ChrisRackauckas · on Dec 4, 2018

Yes exactly.

manojlds · on Dec 4, 2018

https://news.ycombinator.com/item?id=18593453

mountainriver · on Dec 4, 2018

I’m finding the ML work being done in Julia very refreshing. It feels like they are building things right from the ground up and the community is great to work with.

pbalau · on Dec 4, 2018

> [...] bake for fifteen minutes and out pops a fully-featured ML stack

where is logging, where is model storage and versioning, where is input data processing and normalizing, where is results processing?

mlevental · on Dec 4, 2018

lowbrow comment.

the hard part of ML stacks is AD and GPU not all of those other things (i'm sure there has been zero cutting edge research done on better ways to log).

one-more-minute · on Dec 4, 2018

Yes, and unlike AD and GPU support, things like logging have nothing (special) to do with ML. Julia has both very nice logging and plenty of good serialisation options, all of which works nicely with the ML stack. It's entirely unnecessary to duplicate these tools just so they can be baked in to a huge framework.

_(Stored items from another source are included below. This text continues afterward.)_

-- ==== Sys2Proof/Machine/Mgmt.lean ====
section
/-! DEFINITION. The dictionary protocol: frames, the order of checks, the response cache, segmented transfers, sessions and
notifications (R43 to R68). -/

namespace Sys2Proof.Machine

/-! ## Frames (R45 to R48) -/

/-- The response to a request. It names the session of the request, and SEG where the request's opcode has a segment.
The opcode is the request's with bit 7 set. (DEDUCED, log entry 22). -/
def responseBytes (op : Nat) (q : Req) (st : Status) (payload : List Byte) : List Byte :=
  frameBytes { version := q.version.toNat, opcode := op % 128 + 128, txn := q.txn.toNat, index := q.index.toNat, sub := q.sub.toNat,
               status := st.code, session := q.session.toNat,
               seg := if op = opREADSEG || op = opWSEG then q.seg.toNat else 0, payload := payload }

/-- A dictionary frame leaves (R68). (DESIGN CHOICE, log entry 5). -/
def Dev.sendFrame (d : Dev) (path : Path) (addr : BitVec 128) (udpPort : BitVec 16) (bytes : List Byte) : Dev :=
  (d.count E.FRAMES_TX).emit (.frame d.tick path addr udpPort bytes)

/-! ## The two paths (R44) -/

/-- A path takes frames in: the T1S path but in OFF and in reset (R67), the host path while the port is up.
(DEDUCED, log entry 151). -/
def Dev.listens (d : Dev) (p : Path) : Bool :=
  match p with
  | .t1s => !d.power.off && !d.power.resetLow
  | .host => d.hostUp

/-! ## What expires (R54, R59, R62, R63) -/

/-- Ticks that a handle lives after its last use (R59). -/
def handleLife : Nat := 12500000
/-- Ticks that a response is held (R54). -/
def cacheLife : Nat := 50000000
/-- Ticks that a nonce lives (R62). -/
def nonceLife : Nat := 250000000
/-- Ticks between the repeats of a NOTIFY (R60). -/
def notifyEvery : Nat := 2500000

/-- What has expired is gone. (DEDUCED, log entry 24). -/
def Dev.purge (d : Dev) : Dev :=
  let m := d.mgmt
  { d with mgmt := { m with cache := m.cache.filter (fun c => d.tick < c.tick + cacheLife),
                            handles := m.handles.filter (fun h => d.tick < h.lastUse + handleLife),
                            nonces := m.nonces.filter (fun n => d.tick < n.tick + nonceLife),
                            sessions := m.sessions.filter (fun x => d.tick < x.lastUse + d.reg E.SESSION_IDLE_TICKS) } }

/-! ## Sessions (R61 to R64) -/

/-- A request bears a session's token, from the address and path that it is bound to (R63). -/
def Req.bears (q : Req) (x : Session) : Bool := q.version != 1 && x.token = q.session && x.path = q.path && x.addr = q.addr

/-- The role a request carries: none where its token is not one of a session bound to its address and path; else the
scope held, if any. -/
def Dev.requestRole (d : Dev) (q : Req) : Option (Option Scope) :=
  if q.version = 1 || q.session = 0 then some none else (d.mgmt.sessions.find? q.bears).map (fun x => some x.scope)
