-- ==== Sys2Proof/Certificates/Slice0/Obligations.lean ====
section
/-! DEFINITION. The statements for the provers, in the order of the manual's chapters: what every step does, what the
dictionary answers, and for every row of the command table what it does when it completes. -/

open Sys2Proof Sys2Proof.Machine

/-! ## Every step -/

/-- A step takes the command at the front of the queue and runs it with the queue's rest.
Where the manual leaves it open the statement follows the model: log entry 2. -/
def Obligations.StepRunsTheFrontCommand : Prop :=
  ∀ (c : Instr) (rest : List Instr) (s : State), step { s with pending := c :: rest } = exec c { s with pending := rest }

/-- With no command waiting one tick of the reference clock passes (the model's choice, log entry 1): the 64-bit counter
counts it where the always-on domain has power (R9), and an unpowered TX1 stays as it is. Cells and credits that a wake
holds back, reports and events on their way to the sentry and the interrupt controller, an armed snapshot, injections and
hand-overs under way are taken on by their own rules, so the statement is for a state that has none: there the ports keep their
states, their lanes' states and rates, and send only what fills idle slots, which with every port OFF is nothing. -/
def Obligations.EmptyQueueTicks : Prop :=
  ∀ s : State, s.pending = [] →
    (s.power.off = true → step s = .next s) ∧
    (s.power.off = false → s.arrivals = [] → s.sentry.reports = [] → s.tele.arm = none → s.heldCells = [] → s.power.wakePorts = [] →
      (∀ (p : Nat) (l : Lane), (s.port p).handover = none ∧ (s.lane p l).inject = none) →
      ∃ t, step s = .next t ∧ t.tick = (s.tick + 1) % 2 ^ 64 ∧ t.pending = [] ∧ t.boundary = none ∧ s.out <+: t.out ∧
        (∀ (p : Nat) (l : Lane), (t.port p).state = (s.port p).state ∧ (t.lane p l).state = (s.lane p l).state ∧
          (t.lane p l).rate = (s.lane p l).rate) ∧
        ((∀ p : Nat, (s.port p).state = .off) → t.out = s.out ∧ t.ports = s.ports ∧ t.draws = s.draws) ∧
        { t with tick := s.tick, power := s.power, tele := s.tele, routing := s.routing, ports := s.ports, out := s.out,
                 draws := s.draws, boundary := s.boundary } = s)

/-- A step takes one command from the front of the queue and leaves the rest in order. -/
def Obligations.StepTakesOneCommand : Prop :=
  ∀ s t : State, step s = .next t → t.pending = s.pending.tail

/-- No command is refused; a fault comes only from a further test instruction with debug open or outside the life cycle FIELD
(R589); every other command answers a next state in every state.
Where the manual leaves it open the statement follows the model: log entries 26 and 27. -/
def Obligations.EveryCommandAnswers : Prop :=
  ∀ (i : Instr) (s : State),
    (∃ t, exec i s = .next t) ∨
    (exec i s = .fault .debugInstruction ∧ (s.debugOpen = true ∨ s.mfg.field = false) ∧ ∃ ir, i = .testPortInstruction (.other ir))

/-- R560: the TX1 holds at most two snapshot sets, whatever the command. -/
def Obligations.StepKeepsAtMostTwoSnapshots : Prop :=
  ∀ s t : State, s.shadows.length ≤ 2 → step s = .next t → t.shadows.length ≤ 2

/-- R560: a set that is taken stays as it is, value by value, until a newer snapshot overwrites it, and then only where two
are held and no other was taken less recently; and a reset that clears the counters' store loses it (R619). No other
command changes what a reader sees in a snapshot. -/
def Obligations.TakenSnapshotsStay : Prop :=
  ∀ (s t : State) (x : ShadowSet), x ∈ s.shadows → x.taken = true → step s = .next t →
    x ∈ t.shadows ∨
    (∃ rest, s.pending = .snapCopy :: rest ∧ 2 ≤ s.shadows.length ∧ ∀ y ∈ s.shadows, x.target ≤ y.target) ∨
    (∃ c rest, s.pending = c :: rest ∧ t.shadows = [] ∧
      (c = .resetTakesEffect ∨ (∃ n, c = .resetNRise n) ∨ (∃ v, c = .inputRise v) ∨ ∃ v, c = .alwaysOnStop v))

/-- The state after a cold reset at tick 0: nothing is queued, held or armed, no port is up, and the entries the manual
names at reset read as it says.
Where the manual leaves it open the statement follows the model: log entries 12 and 14. -/
def Obligations.ResetState : Prop :=
  State.reset.safe ∧ State.reset.pending = [] ∧ State.reset.tick = 0 ∧ State.reset.power.bootStage = 1 ∧
  State.reset.power.tickLocked = false ∧ State.reset.power.lastReset = .cold ∧ State.reset.power.sleep = .active ∧
  State.reset.reg E.LEDGER_NEXT_SEQ = 0 ∧ State.reset.reg E.FENCED = 0 ∧ State.reset.fenced = false ∧
  State.reset.packs = [] ∧ State.reset.ctxs = [] ∧ State.reset.mem = [] ∧ State.reset.sentry.log = [] ∧
  (∀ p : Port, (State.reset.port p.val).state = .off) ∧ (∀ n : Nat, State.reset.bank 0 = .live ∧ State.reset.logical n = n)

/-! ## Dictionary requests (R43 to R68) -/

/-- R51: a WRITE that passes the checks before it is applied to its entry and answered OK, for every row that is a write of
one entry; the answer, the counts of its frame and the session's last use are all it changes beside the entry's own
effect.
Where the manual leaves it open the statement follows the model: log entries 20, 22 and 25. -/
def Obligations.AcceptedWritesApply : Prop :=
  ∀ (i : Instr) (s : State) (q : Req) (k : Nat) (pl : List Byte) (role : Option Scope) (d d1 : Dev),
    writeOf i = some (q, k, pl) → s.mayWrite q k pl role d →
    d.tryWrite s.shadows false q.session (k / 256) (k % 256) pl = (none, d1) →
    exec i s = .next (s.wrote q k pl .ok d1)

/-- R51 and R52: a write that a check refuses is answered with that check's status, before the entry's effect; one that is
refused before length and value changes nothing of the entry's domain; and one to an entry whose clock is stopped is held
until the wake.
Where the manual leaves it open the statement follows the model: log entries 20, 22 and 25. -/
def Obligations.RefusedWritesAnswerTheirStatus : Prop :=
  ∀ (i : Instr) (s : State) (q : Req) (k : Nat) (pl : List Byte) (role : Option Scope) (d : Dev), writeOf i = some (q, k, pl) →
    (∀ st d1, s.mayWrite q k pl role d → d.tryWrite s.shadows false q.session (k / 256) (k % 256) pl = (some st, d1) →
      exec i s = .next (s.wrote q k pl st d1)) ∧
    (∀ st, s.asks opWRITE (q.at k pl) role d → d.refuseAccess role q.path true (k / 256) (k % 256) = some st →
      exec i s = .next (s.replied opWRITE (q.at k pl) st [] d)) ∧
    (s.asks opWRITE (q.at k pl) role d → vendorIndex (k / 256) = false →
      d.refuseAccess role q.path true (k / 256) (k % 256) = none → d.waitsFor (k / 256) (k % 256) = true →
      exec i s = .next { s with toDev := d.holdReq wkCOMMAND opWRITE (q.at k pl) true })

/-- R51 and R56: a READ of an entry that exists, opens to the role and may be read answers OK with the entry's value, and
has the entry's own effect on reading; a value too long for one frame is captured whole in a handle and answered
SEGMENTED.
Where the manual leaves it open the statement follows the model: log entries 8, 22, 23 and 26. -/
def Obligations.ReadAnswersTheValue : Prop :=
  ∀ (s : State) (q : Req) (role : Option Scope) (d : Dev), s.asks opREAD q role d →
    d.refuseAccess role q.path false q.index.toNat q.sub.toNat = none → d.waitsFor q.index.toNat q.sub.toNat = false →
    d.refuseRead s.shadows q.index.toNat q.sub.toNat = none →
    let v := d.readEntry s.shadows q.index.toNat q.sub.toNat
    let d1 := (d.afterRead q.index.toNat q.sub.toNat).workedFor q.index.toNat q.sub.toNat
    (v.length ≤ payloadLimit q.version.toNat → exec (.read q) s = .next (s.replied opREAD q .ok v d1)) ∧
    (payloadLimit q.version.toNat < v.length → d.mgmt.handles.length < 8 →
      exec (.read q) s = .next (s.replied opREAD q .segmented
        (beBytes 2 d1.newHandle.toNat ++ beBytes 4 v.length ++ beBytes 4 (crc32c v)) (d1.openHandle q false v.length v)))

/-- R54: a request whose response is held is answered with that same response and is not executed again: beside the counts
of frames and what has expired, nothing changes.
Where the manual leaves it open the statement follows the model: log entries 22 and 24. -/
def Obligations.RepeatedRequestsAreNotExecuted : Prop :=
  ∀ (i : Instr) (s : State) (op : Nat) (q : Req) (c : Cached), requestOf i = some (op, q) → op ≠ opNOTIFYACK →
    s.heard.hears q → (s.heard.received q.path).mgmt.cache.find? (fun c => c.same op q) = some c →
    exec i s = .next { s with
      toDev := (((s.heard.received q.path).useSession q).count E.CACHE_REPLAYS).sendFrame q.path q.addr q.udpPort c.response }

/-- R56 to R59: the segmented transfers. READ_SEG returns its segment and frees the handle after the final one;
WRITE_SEG_START opens a handle of the total length; WRITE_SEG stages its segment; WRITE_SEG_COMMIT applies a staged value
as one write and frees the handle.
Where the manual leaves it open the statement follows the model: log entries 21, 22 and 23. -/
def Obligations.SegmentedTransfers : Prop :=
  (∀ (s : State) (q : Req) (role : Option Scope) (d : Dev) (h : Handle), s.asks opREADSEG q role d → q.payload.length = 2 →
    d.handleOf q false = some h → q.seg.toNat ≤ h.data.length / payloadLimit q.version.toNat →
    exec (.readSeg q) s = .next (s.replied opREADSEG q .ok
      (slice h.data (q.seg.toNat * payloadLimit q.version.toNat) (payloadLimit q.version.toNat))
      (if q.seg.toNat = h.data.length / payloadLimit q.version.toNat then d.dropHandle h.id else d.useHandle h))) ∧
  (∀ (s : State) (q : Req) (role : Option Scope) (d : Dev), s.asks opWSEGSTART q role d → q.payload.length = 4 →
    d.refuseAccess role q.path true q.index.toNat q.sub.toNat = none → d.waitsFor q.index.toNat q.sub.toNat = false →
    0 < beNat q.payload → beNat q.payload ≤ 65536 → totalFits q.index.toNat q.sub.toNat (beNat q.payload) = true →
    d.mgmt.handles.length < 8 →
    exec (.writeSegStart q) s = .next (s.replied opWSEGSTART q .ok (beBytes 2 d.newHandle.toNat)
      (d.openHandle q true (beNat q.payload) []))) ∧
  (∀ (s : State) (q : Req) (role : Option Scope) (d : Dev) (h : Handle), s.asks opWSEG q role d →
    d.handleOf q true = some h → q.seg.toNat < h.count → 2 ≤ q.payload.length →
    q.payload.length - 2 = (if q.seg.toNat + 1 = h.count then h.total - 1022 * q.seg.toNat else 1022) →
    exec (.writeSeg q) s = .next (s.replied opWSEG q .ok []
      (d.useHandle { h with segs := tset h.segs q.seg.toNat (q.payload.drop 2) }))) ∧
  (∀ (s : State) (q : Req) (role : Option Scope) (d d1 : Dev) (h : Handle) (v : List Byte), s.asks opWSEGCOMMIT q role d →
    q.payload.length = 6 → d.handleOf q true = some h →
    h.staged (beNat (q.payload.drop 2)) = some v →
    d.refuseAccess role q.path true h.index h.sub = none → vendorIndex h.index = false → d.waitsFor h.index h.sub = false →
    (d.dropHandle h.id).refuseAccess role q.path true h.index h.sub = none → (d.dropHandle h.id).waitsFor h.index h.sub = false →
    (d.dropHandle h.id).tryWrite s.shadows false q.session h.index h.sub v = (none, d1) →
    exec (.writeSegCommit q) s = .next (s.replied opWSEGCOMMIT q .ok [] (d1.workedFor h.index h.sub)))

ChrisRackauckas · on Dec 4, 2018

Well, I think there is something to be said there though. The reason why the Julia stack is nice is because Julia's standard logging tools can be used for logging in ML codes. Even other things like Julia's standard progress monitoring toolbars just work on ML codes. That's quite a surprising result. Tools which build a sub-language for graph building like TensorFlow have to build and document such tooling. So for newcomers to Julia, they will search the package documentation and package codes and find nothing. It is a confusing problem because the functionality exists but no one thought to document its usage for this context since it is just the standard Julia usage!

xiphias2 · on Dec 4, 2018

I agree that it shouldn't be called a fully featured ML stack. Still, the most important feature (optimized compilation of models) is handled quite well. Whenever I have to look at Tensorflow source code to understand how it works, I see an over-complicated system that is too far from the research papers (which makes it hard to work with it).

xvilka · on Dec 5, 2018

Hopefully one day Julia won't need patched LLVM. Will improve packaging in various distributions too.